Assignment: Line by line, transcribe the records exactly.

Data for the task:
★ ★ ★ ★ ★ ★ ★

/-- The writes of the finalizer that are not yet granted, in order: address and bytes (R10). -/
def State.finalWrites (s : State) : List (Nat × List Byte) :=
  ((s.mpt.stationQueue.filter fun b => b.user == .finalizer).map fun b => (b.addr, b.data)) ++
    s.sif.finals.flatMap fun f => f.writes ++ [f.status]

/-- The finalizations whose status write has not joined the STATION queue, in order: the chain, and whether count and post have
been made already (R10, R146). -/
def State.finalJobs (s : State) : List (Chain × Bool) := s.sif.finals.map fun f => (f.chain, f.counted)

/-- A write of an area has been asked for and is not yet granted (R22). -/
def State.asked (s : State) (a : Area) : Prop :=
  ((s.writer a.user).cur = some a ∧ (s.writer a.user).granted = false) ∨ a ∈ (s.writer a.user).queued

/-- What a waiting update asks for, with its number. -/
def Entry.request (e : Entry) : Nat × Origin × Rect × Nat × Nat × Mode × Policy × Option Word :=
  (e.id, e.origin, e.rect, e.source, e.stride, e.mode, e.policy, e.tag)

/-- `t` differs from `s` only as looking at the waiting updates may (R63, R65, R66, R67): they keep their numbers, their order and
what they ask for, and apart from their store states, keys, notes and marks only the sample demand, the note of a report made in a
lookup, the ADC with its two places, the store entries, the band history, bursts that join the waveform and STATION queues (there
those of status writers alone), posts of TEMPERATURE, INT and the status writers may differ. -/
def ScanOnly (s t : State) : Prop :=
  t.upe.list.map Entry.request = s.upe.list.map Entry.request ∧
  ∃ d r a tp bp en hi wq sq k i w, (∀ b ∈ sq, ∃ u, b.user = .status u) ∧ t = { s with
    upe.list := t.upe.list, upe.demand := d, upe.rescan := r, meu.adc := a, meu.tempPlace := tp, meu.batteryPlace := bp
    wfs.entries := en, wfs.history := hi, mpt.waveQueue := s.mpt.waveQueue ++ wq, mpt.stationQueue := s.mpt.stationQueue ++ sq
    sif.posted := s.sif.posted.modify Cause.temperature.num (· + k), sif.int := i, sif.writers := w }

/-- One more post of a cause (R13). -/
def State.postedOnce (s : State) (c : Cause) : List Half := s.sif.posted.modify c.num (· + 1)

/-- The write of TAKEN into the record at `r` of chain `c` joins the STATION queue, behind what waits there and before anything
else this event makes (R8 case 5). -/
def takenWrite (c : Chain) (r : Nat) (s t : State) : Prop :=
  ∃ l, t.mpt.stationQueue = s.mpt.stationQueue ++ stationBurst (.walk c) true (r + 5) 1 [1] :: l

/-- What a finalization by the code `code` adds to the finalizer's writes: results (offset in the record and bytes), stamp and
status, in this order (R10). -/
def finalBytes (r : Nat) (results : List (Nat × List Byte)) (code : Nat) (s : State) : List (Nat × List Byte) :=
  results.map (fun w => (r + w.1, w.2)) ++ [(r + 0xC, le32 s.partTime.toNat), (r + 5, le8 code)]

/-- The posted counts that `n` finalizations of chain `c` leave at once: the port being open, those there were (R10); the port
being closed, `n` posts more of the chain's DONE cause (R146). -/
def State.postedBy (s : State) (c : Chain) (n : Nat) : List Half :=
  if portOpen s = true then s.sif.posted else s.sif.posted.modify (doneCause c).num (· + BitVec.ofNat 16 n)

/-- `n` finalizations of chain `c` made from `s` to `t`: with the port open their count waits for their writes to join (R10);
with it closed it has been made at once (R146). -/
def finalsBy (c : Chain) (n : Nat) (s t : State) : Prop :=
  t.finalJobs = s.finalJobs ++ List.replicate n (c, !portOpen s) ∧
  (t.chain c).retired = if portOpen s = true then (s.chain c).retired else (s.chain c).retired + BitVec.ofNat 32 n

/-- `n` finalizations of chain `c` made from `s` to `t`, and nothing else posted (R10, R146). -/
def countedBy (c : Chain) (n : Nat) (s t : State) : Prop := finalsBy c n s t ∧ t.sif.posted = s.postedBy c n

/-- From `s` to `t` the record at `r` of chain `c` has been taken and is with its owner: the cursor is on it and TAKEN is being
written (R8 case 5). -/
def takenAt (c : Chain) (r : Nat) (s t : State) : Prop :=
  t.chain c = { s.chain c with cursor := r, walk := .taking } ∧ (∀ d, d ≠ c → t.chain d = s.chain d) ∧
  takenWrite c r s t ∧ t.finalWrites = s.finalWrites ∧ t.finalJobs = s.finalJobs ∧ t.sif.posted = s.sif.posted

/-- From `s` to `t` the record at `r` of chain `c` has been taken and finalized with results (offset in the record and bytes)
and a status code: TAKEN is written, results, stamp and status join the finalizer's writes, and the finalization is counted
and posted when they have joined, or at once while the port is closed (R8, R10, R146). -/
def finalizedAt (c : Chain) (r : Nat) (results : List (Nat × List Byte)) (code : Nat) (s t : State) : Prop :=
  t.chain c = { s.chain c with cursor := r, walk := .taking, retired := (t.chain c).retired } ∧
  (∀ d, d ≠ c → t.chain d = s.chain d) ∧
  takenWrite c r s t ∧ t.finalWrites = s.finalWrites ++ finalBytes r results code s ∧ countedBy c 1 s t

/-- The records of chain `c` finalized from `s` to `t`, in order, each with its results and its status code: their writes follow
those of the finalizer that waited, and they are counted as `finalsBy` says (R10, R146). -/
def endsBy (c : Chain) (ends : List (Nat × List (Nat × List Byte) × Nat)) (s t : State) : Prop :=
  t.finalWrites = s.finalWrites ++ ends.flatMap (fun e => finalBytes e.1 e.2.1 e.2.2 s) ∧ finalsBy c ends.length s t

★ ★ ★ ★ ★ ★ ★

Solution to the problem:
/-- The writes of the finalizer that are not yet granted, in order: address and bytes (R10). -/
def State.finalWrites (s : State) : List (Nat × List Byte) :=
  ((s.mpt.stationQueue.filter fun b => b.user == .finalizer).map fun b => (b.addr, b.data)) ++
    s.sif.finals.flatMap fun f => f.writes ++ [f.status]

/-- The finalizations whose status write has not joined the STATION queue, in order: the chain, and whether count and post have
been made already (R10, R146). -/
def State.finalJobs (s : State) : List (Chain × Bool) := s.sif.finals.map fun f => (f.chain, f.counted)

/-- A write of an area has been asked for and is not yet granted (R22). -/
def State.asked (s : State) (a : Area) : Prop :=
  ((s.writer a.user).cur = some a ∧ (s.writer a.user).granted = false) ∨ a ∈ (s.writer a.user).queued

/-- What a waiting update asks for, with its number. -/
def Entry.request (e : Entry) : Nat × Origin × Rect × Nat × Nat × Mode × Policy × Option Word :=
  (e.id, e.origin, e.rect, e.source, e.stride, e.mode, e.policy, e.tag)

/-- `t` differs from `s` only as looking at the waiting updates may (R63, R65, R66, R67): they keep their numbers, their order and
what they ask for, and apart from their store states, keys, notes and marks only the sample demand, the note of a report made in a
lookup, the ADC with its two places, the store entries, the band history, bursts that join the waveform and STATION queues (there
those of status writers alone), posts of TEMPERATURE, INT and the status writers may differ. -/
def ScanOnly (s t : State) : Prop :=
  t.upe.list.map Entry.request = s.upe.list.map Entry.request ∧
  ∃ d r a tp bp en hi wq sq k i w, (∀ b ∈ sq, ∃ u, b.user = .status u) ∧ t = { s with
    upe.list := t.upe.list, upe.demand := d, upe.rescan := r, meu.adc := a, meu.tempPlace := tp, meu.batteryPlace := bp
    wfs.entries := en, wfs.history := hi, mpt.waveQueue := s.mpt.waveQueue ++ wq, mpt.stationQueue := s.mpt.stationQueue ++ sq
    sif.posted := s.sif.posted.modify Cause.temperature.num (· + k), sif.int := i, sif.writers := w }

/-- One more post of a cause (R13). -/
def State.postedOnce (s : State) (c : Cause) : List Half := s.sif.posted.modify c.num (· + 1)

/-- The write of TAKEN into the record at `r` of chain `c` joins the STATION queue, behind what waits there and before anything
else this event makes (R8 case 5). -/
def takenWrite (c : Chain) (r : Nat) (s t : State) : Prop :=
  ∃ l, t.mpt.stationQueue = s.mpt.stationQueue ++ stationBurst (.walk c) true (r + 5) 1 [1] :: l

/-- What a finalization by the code `code` adds to the finalizer's writes: results (offset in the record and bytes), stamp and
status, in this order (R10). -/
def finalBytes (r : Nat) (results : List (Nat × List Byte)) (code : Nat) (s : State) : List (Nat × List Byte) :=
  results.map (fun w => (r + w.1, w.2)) ++ [(r + 0xC, le32 s.partTime.toNat), (r + 5, le8 code)]

/-- The posted counts that `n` finalizations of chain `c` leave at once: the port being open, those there were (R10); the port
being closed, `n` posts more of the chain's DONE cause (R146). -/
def State.postedBy (s : State) (c : Chain) (n : Nat) : List Half :=
  if portOpen s = true then s.sif.posted else s.sif.posted.modify (doneCause c).num (· + BitVec.ofNat 16 n)

/-- `n` finalizations of chain `c` made from `s` to `t`: with the port open their count waits for their writes to join (R10);
with it closed it has been made at once (R146). -/
def finalsBy (c : Chain) (n : Nat) (s t : State) : Prop :=
  t.finalJobs = s.finalJobs ++ List.replicate n (c, !portOpen s) ∧
  (t.chain c).retired = if portOpen s = true then (s.chain c).retired else (s.chain c).retired + BitVec.ofNat 32 n

/-- `n` finalizations of chain `c` made from `s` to `t`, and nothing else posted (R10, R146). -/
def countedBy (c : Chain) (n : Nat) (s t : State) : Prop := finalsBy c n s t ∧ t.sif.posted = s.postedBy c n

/-- From `s` to `t` the record at `r` of chain `c` has been taken and is with its owner: the cursor is on it and TAKEN is being
written (R8 case 5). -/
def takenAt (c : Chain) (r : Nat) (s t : State) : Prop :=
  t.chain c = { s.chain c with cursor := r, walk := .taking } ∧ (∀ d, d ≠ c → t.chain d = s.chain d) ∧
  takenWrite c r s t ∧ t.finalWrites = s.finalWrites ∧ t.finalJobs = s.finalJobs ∧ t.sif.posted = s.sif.posted

/-- From `s` to `t` the record at `r` of chain `c` has been taken and finalized with results (offset in the record and bytes)
and a status code: TAKEN is written, results, stamp and status join the finalizer's writes, and the finalization is counted
and posted when they have joined, or at once while the port is closed (R8, R10, R146). -/
def finalizedAt (c : Chain) (r : Nat) (results : List (Nat × List Byte)) (code : Nat) (s t : State) : Prop :=
  t.chain c = { s.chain c with cursor := r, walk := .taking, retired := (t.chain c).retired } ∧
  (∀ d, d ≠ c → t.chain d = s.chain d) ∧
  takenWrite c r s t ∧ t.finalWrites = s.finalWrites ++ finalBytes r results code s ∧ countedBy c 1 s t

/-- The records of chain `c` finalized from `s` to `t`, in order, each with its results and its status code: their writes follow
those of the finalizer that waited, and they are counted as `finalsBy` says (R10, R146). -/
def endsBy (c : Chain) (ends : List (Nat × List (Nat × List Byte) × Nat)) (s t : State) : Prop :=
  t.finalWrites = s.finalWrites ++ ends.flatMap (fun e => finalBytes e.1 e.2.1 e.2.2 s) ∧ finalsBy c ends.length s t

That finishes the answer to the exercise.